A young woman pushed through the hospital doors. She walked into the nursery, where a baby girl lay sleeping. The infant didn’t wake when the woman placed her gently in the shopping bag she had brought with her. There is CCTV footage of what happened next, and most Australians would have seen it, either on the internet or the news. The woman walked out to the car park, towards an old Corolla. For a moment, she held the child gently against her breast and, with her eyes closed, she smelled her. She then clipped the infant into the car, got in and drove off. That is where the footage ends. It isn’t where the story ends, however. It’s not even where the story starts.

Comments

A disturbing and at times, harrowing read, that was heart-breaking because of its reality.  A very well written story that had us turning the pages quicker than an Aldi catalogue wanting to know what else could possibly happen or go wrong for this family.

While we liked the way the writer told the story, in letter form to a judge, some struggled to sympathise with him and other characters.  We all felt like they all could have done more or should have done more for each other.  This is the first book in a little while that has generated a lot of discussion within our group.  Over who did and why they did it. And who was at fault.

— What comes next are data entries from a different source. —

/-! ## Jobs -/

/-- R78, R192–R195, R199, R216–R220, R374, R376, R547: a huddle with nothing running takes the next entry of its list, which reads zero
with PROTECT where it lies outside, and passes over one of unknown KIND with BAD_ENTRY. A descriptor that passes its checks starts on its leaves, each with its part, under the registers in
force or, on a line path whose inputs carry the epoch before, under those of that epoch, and STATUS reads RUNNING; one that fails a
check ends with that check's status and runs nothing. Every core of a sliver job that is not fenced starts. The model's choices in
it: assumptions 50, 51 and 55. -/
def Obligations.EntriesAndJobs : Prop :=
  (∀ (s : State) (huddle : Byte), let h := huddle.toNat
     let r := hudOf s h
     let a := r.list.addr + 16 * r.list.index
     let e := unitRead s a 16
     FreeHuddle s h → topOf s.fab.plan h = h → s.sch.ctxs = [] → r.taken = none → r.romDue = [] → r.rerun = [] → r.ups = none →
     r.preempted = [] → 0 < r.list.left → s.mem.poison = [] →
     (fieldLE e 9 1 ≤ 1 → entryFormatBad s.fab.plan h e = false → ∃ t, exec (.jobListEntry huddle) s = .next t ∧
       hudOf t h = { r with list := { r.list with left := r.list.left - 1, index := r.list.index + 1 },
                            taken := some (32, fieldLE e 0 8, fieldLE e 9 1, fieldLE e 8 1) } ∧
       (∀ k, k ≠ h → hudOf t k = hudOf s k) ∧
       t = { s with sch := { s.sch with hud := t.sch.hud, arb := t.sch.arb }, regs := t.regs } ∧
       (rangeOk s a 16 false = true → t.regs = s.regs) ∧ (∀ x, x ≠ Reg.MEM_EVENTS → reg t x = reg s x) ∧
       (rangeOk s a 16 false = false → (reg t Reg.MEM_EVENTS).testBit 5 = true)) ∧
     (1 < fieldLE e 9 1 → ∃ t, exec (.jobListEntry huddle) s = .next t ∧ (hudOf t h).taken = none ∧
       (hudOf t h).list.left = r.list.left - 1 ∧ (reg t (Reg.HUD_EVENTS h)).testBit 4 = true ∧ t.mem = s.mem)) ∧
  (∀ (s : State) (huddle : Byte) (ctx desc child : Nat), let h := huddle.toNat
     let r := hudOf s h
     let underImage (j : Job) := (j.image = s.regs ∧ j.epoch = s.com.epoch % 65536) ∨
       (j.image = s.com.prevImage ∧ j.epoch = (s.com.epoch + 65535) % 65536)
     r.rom = [] → r.group = [] → r.takenUps = false → s.mem.poison = [] → Canonical s →
     (∀ (i : Byte → Instr) (op : Nat), (i = .conv ∧ op = 1) ∨ (i = .poolMax ∧ op = 2) ∨ (i = .poolAvg ∧ op = 3) ∨
         (i = .boxDecode ∧ op = 4) →
       r.taken = some (ctx, desc, 0, child) → rangeOk s desc 144 false = true → fieldLE (devRead s desc 144) 0 1 = op →
       let b := devRead s desc 144
       let d := parseMe b
       let parts := takenParts s h true ⟨h, 0, d.bands, 0, d.ncb⟩ child
       let leaves := parts.filterMap (fun x => findHuddle s.fab.plan x.leaf)
       let offPath := ∀ q ∈ s.fab.plan.routes, ∀ x ∈ parts, isUnder s.fab.plan x.leaf q.segHud = false
       (meCheck s leaves b = none → ∃ t, exec (i huddle) s = .next t ∧ (hudOf t h).taken = none ∧
         (hudOf t h).group.map (fun j => (⟨j.huddle, j.rowLo, j.rowN, j.chLo, j.chN⟩ : Part)) = parts ∧
         (∀ j, j ∈ (hudOf t h).group → j.kind = 0 ∧ j.ctx = ctx ∧ j.desc = desc ∧ j.bytes = b ∧ underImage j ∧
           (offPath → j.image = s.regs) ∧ j.tick = tickNow s ∧ j.budget = fieldLE b 0x20 3 ∧ j.tiles = []) ∧
         StatusCode s t (fieldLE b 0x88 8) 0xFF) ∧
       (∀ code, meCheck s leaves b = some code → NoWorkLeft s h → ∃ t, exec (i huddle) s = .next t ∧ (hudOf t h).taken = none ∧
         (hudOf t h).group = [] ∧ StatusCode s t (fieldLE b 0x88 8) code) ∧
       (op = 4 → meCheck s leaves b ≠ none)) ∧
     (r.taken = some (ctx, desc, 1, child) → rangeOk s desc 64 false = true →
       let b := devRead s desc 64
       let parts := takenParts s h false ⟨h, 0, fieldLE b 8 4, 0, 0⟩ child
       let leaves := parts.filterMap (fun x => findHuddle s.fab.plan x.leaf)
       let offPath := ∀ q ∈ s.fab.plan.routes, ∀ x ∈ parts, isUnder s.fab.plan x.leaf q.segHud = false
       (slvCheck s leaves b parts.length = none → ∃ t, exec (.sliverJob huddle) s = .next t ∧ (hudOf t h).taken = none ∧
         (hudOf t h).group.map (·.huddle) = leaves.map (·.id) ∧
         (∀ j, j ∈ (hudOf t h).group → j.kind = 1 ∧ j.ctx = ctx ∧ j.desc = desc ∧ j.bytes = b ∧ underImage j ∧
           (offPath → j.image = s.regs) ∧ j.budget = fieldLE b 4 3 ∧
           ∀ l, l ∈ j.cores → (coreOf t l).active = !coreFenced s l ∧ (coreOf t l).ended = false ∧ (coreOf t l).s = []) ∧
         StatusCode s t (fieldLE b 0x30 8) 0xFF) ∧
       (∀ code, slvCheck s leaves b parts.length = some code → NoWorkLeft s h → ∃ t, exec (.sliverJob huddle) s = .next t ∧
         (hudOf t h).taken = none ∧ (hudOf t h).group = [] ∧ (code ≠ stNOCORES → StatusCode s t (fieldLE b 0x30 8) code))))

/-- R56, R174, R178, R194, R195, R235: an engine's tile is noted with its leaf job; on a tag mismatch the whole entry stops with
SKEW; the last job's end writes STATUS OK, counts for its leaf and leaves the huddle free where no work is left; the shot clock stops
the entry and is reported, but a Matrix Engine job whose last tile completed in that cycle ends OK, and one that a tag mismatch stopped
in that cycle is reported only. The model's choices in it: assumptions 51, 107, 108, 119 and 150. -/
def Obligations.JobsProgressAndEnd : Prop :=
  ∀ s : State, s.sch.old = [] → Canonical s →
    (∀ (engine : Fin 16) (h k n t0 : Nat) (j : Job) (a ot : Tensor), jobOfEngine s engine.val = some (h, j, k, n) →
      (hudOf s h).group ≠ [] → s.mem.poison = [] →
      let d := parseMe j.bytes
      let w := if d.op = 1 then s.fab.plan.tensors[d.wT]? else none
      nextTile j d.ncb n k = some t0 → s.fab.plan.tensors[d.inT]? = some a → s.fab.plan.tensors[d.outT]? = some ot →
      (∀ x, x ∈ tileReads d a w t0 → rangeOk s x.1 x.2 false = true) →
      (∀ x, x ∈ tileWrites d ot t0 (bandRows d.oh d.tileH (t0 / d.ncb)) → rangeOk s x.1 x.2 true = true) →
      let skew := tileSkew s j d a w engine.val t0
      (skew = none → guarded s j.image ot = false → ∃ t, exec (.tileComplete engine) s = .next t ∧
        (hudOf t h).group = (hudOf s h).group.map (fun g => if g.huddle = j.huddle then
          { j with tiles := j.tiles ++ [t0], loaded := j.loaded ++ [(engine.val, t0 % d.ncb)], done := j.done + 1 } else g)) ∧
      (skew ≠ none → j.huddle < 256 → NoWorkLeft s h → ∃ t, exec (.tileComplete engine) s = .next t ∧ (hudOf t h).group = [] ∧
        (reg t (Reg.HUD_EVENTS j.huddle)).testBit 1 = true)) ∧
    (∀ (leaf : Byte) (j : Job), let h := topOf s.fab.plan leaf.toNat
      let r := hudOf s h
      r.group = [j] → j.huddle = leaf.toNat → j.view = false → j.kind ≤ 1 → NoWorkLeft s h →
      (leafFinished s j = true → ∃ t, exec (.jobEnd leaf) s = .next t ∧ (hudOf t h).group = [] ∧
        (hudOf t leaf.toNat).doneCount = ((hudOf s leaf.toNat).doneCount + 1) % 2 ^ 32 ∧
        StatusCode s t (statusAddr j) 0) ∧
      (j.kind = 0 → meDone j = true → skewNow s h leaf.toNat = none → ∀ stuck, ∃ t, exec (.shotClock leaf stuck) s = .next t ∧ (hudOf t h).group = [] ∧
        t.com.shots = s.com.shots ∧ StatusCode s t (statusAddr j) 0) ∧
      (¬ (j.kind = 0 ∧ meDone j = true) → skewNow s h leaf.toNat = none → ∀ stuck, ∃ t, exec (.shotClock leaf stuck) s = .next t ∧
        (hudOf t h).group = [] ∧ t.com.shots = s.com.shots + 1 ∧
        (reg t Reg.WHS_IRQ_STATUS).testBit 4 = true ∧ (reg t (Reg.HUD_EVENTS leaf.toNat)).testBit 0 = true)) ∧
    (∀ (leaf : Byte) (j : Job) (n : Nat) stuck, let h := topOf s.fab.plan leaf.toNat
      skewNow s h leaf.toNat = some (j, n) → j.huddle = leaf.toNat → ∃ t, exec (.shotClock leaf stuck) s = .next t ∧
        (hudOf t h).group = (hudOf s h).group ∧ (hudOf t h).lastSkew = none ∧ t.com.shots = s.com.shots + 1 ∧
        (reg t Reg.WHS_IRQ_STATUS).testBit 4 = true ∧ (reg t (Reg.HUD_EVENTS leaf.toNat)).testBit 0 = true ∧ t.mem = s.mem)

And if the grandfather had intervened earlier, like he had always intended too, would any of this have ever happened.  We wondered where the mother went and why she seemed to have had no contact with anyone after she left.  Did some of the blame lay with her for simply disappearing from her children’s lives.

We found it a difficult to rate this book.  While we all agreed that while the writing was well done, we found the subject a little heavy and depressing and not something we wanted to scale too highly as to mislead other readers.